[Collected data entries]
==========

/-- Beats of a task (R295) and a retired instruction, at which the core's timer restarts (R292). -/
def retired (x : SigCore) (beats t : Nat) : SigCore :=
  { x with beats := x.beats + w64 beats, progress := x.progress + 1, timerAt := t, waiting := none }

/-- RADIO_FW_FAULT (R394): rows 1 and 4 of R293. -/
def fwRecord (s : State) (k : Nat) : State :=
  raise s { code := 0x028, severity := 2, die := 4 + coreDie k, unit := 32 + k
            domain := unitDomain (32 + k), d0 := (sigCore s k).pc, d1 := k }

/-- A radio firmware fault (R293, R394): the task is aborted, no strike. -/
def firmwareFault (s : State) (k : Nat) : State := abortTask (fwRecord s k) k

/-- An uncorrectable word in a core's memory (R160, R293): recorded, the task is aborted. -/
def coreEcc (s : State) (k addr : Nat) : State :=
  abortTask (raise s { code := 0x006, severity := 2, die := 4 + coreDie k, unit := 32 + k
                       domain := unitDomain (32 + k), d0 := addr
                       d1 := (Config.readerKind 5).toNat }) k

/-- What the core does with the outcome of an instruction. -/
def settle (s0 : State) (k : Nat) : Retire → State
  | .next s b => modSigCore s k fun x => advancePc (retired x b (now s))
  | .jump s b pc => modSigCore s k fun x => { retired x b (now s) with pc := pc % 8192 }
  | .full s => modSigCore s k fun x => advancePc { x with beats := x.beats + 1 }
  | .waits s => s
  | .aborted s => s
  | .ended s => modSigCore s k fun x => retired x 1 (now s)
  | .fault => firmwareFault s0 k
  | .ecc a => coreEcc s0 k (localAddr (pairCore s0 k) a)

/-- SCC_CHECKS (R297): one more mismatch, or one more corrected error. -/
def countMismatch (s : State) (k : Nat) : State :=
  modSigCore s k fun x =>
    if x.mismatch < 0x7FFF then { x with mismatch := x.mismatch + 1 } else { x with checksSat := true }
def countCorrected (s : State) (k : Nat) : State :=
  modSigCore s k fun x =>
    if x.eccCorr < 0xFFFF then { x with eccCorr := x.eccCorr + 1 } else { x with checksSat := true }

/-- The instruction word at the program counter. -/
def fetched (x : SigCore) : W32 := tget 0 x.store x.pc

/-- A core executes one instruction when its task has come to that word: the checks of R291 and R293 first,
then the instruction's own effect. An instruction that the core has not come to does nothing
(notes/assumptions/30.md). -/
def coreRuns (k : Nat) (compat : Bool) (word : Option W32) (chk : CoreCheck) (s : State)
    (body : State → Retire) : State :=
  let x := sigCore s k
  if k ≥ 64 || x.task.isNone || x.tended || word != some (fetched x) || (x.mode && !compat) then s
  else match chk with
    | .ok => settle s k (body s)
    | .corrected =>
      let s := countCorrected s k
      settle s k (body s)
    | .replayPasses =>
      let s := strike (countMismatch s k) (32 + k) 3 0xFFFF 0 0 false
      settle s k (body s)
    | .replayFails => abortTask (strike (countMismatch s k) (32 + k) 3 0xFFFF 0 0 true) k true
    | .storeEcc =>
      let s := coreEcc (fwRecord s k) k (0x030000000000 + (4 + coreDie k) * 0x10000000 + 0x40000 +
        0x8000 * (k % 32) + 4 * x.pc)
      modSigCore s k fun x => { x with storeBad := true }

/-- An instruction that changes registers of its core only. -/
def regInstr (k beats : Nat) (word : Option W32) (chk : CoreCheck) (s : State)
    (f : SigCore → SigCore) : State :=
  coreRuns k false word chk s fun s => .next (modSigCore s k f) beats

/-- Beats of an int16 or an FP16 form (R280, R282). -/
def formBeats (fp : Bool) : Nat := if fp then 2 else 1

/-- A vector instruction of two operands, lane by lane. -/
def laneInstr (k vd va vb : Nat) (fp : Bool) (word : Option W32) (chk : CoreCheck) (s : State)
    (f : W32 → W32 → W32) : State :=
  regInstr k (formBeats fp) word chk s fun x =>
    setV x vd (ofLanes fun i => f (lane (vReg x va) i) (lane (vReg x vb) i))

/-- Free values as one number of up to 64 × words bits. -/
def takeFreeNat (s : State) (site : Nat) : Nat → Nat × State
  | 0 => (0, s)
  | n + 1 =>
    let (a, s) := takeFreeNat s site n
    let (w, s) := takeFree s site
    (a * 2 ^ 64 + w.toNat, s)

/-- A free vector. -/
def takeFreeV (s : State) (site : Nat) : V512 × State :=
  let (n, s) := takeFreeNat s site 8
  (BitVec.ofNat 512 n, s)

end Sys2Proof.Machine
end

==========

Starting with the first line above and ending with the line that holds "domain := unitDomain (32 + k), d0 := (sigCore", restate each line word for word and add nothing else.

/-- Beats of a task (R295) and a retired instruction, at which the core's timer restarts (R292). -/
def retired (x : SigCore) (beats t : Nat) : SigCore :=
  { x with beats := x.beats + w64 beats, progress := x.progress + 1, timerAt := t, waiting := none }

/-- RADIO_FW_FAULT (R394): rows 1 and 4 of R293. -/
def fwRecord (s : State) (k : Nat) : State :=
  raise s { code := 0x028, severity := 2, die := 4 + coreDie k, unit := 32 + k
            domain := unitDomain (32 + k), d0 := (sigCore s k).pc, d1 := k }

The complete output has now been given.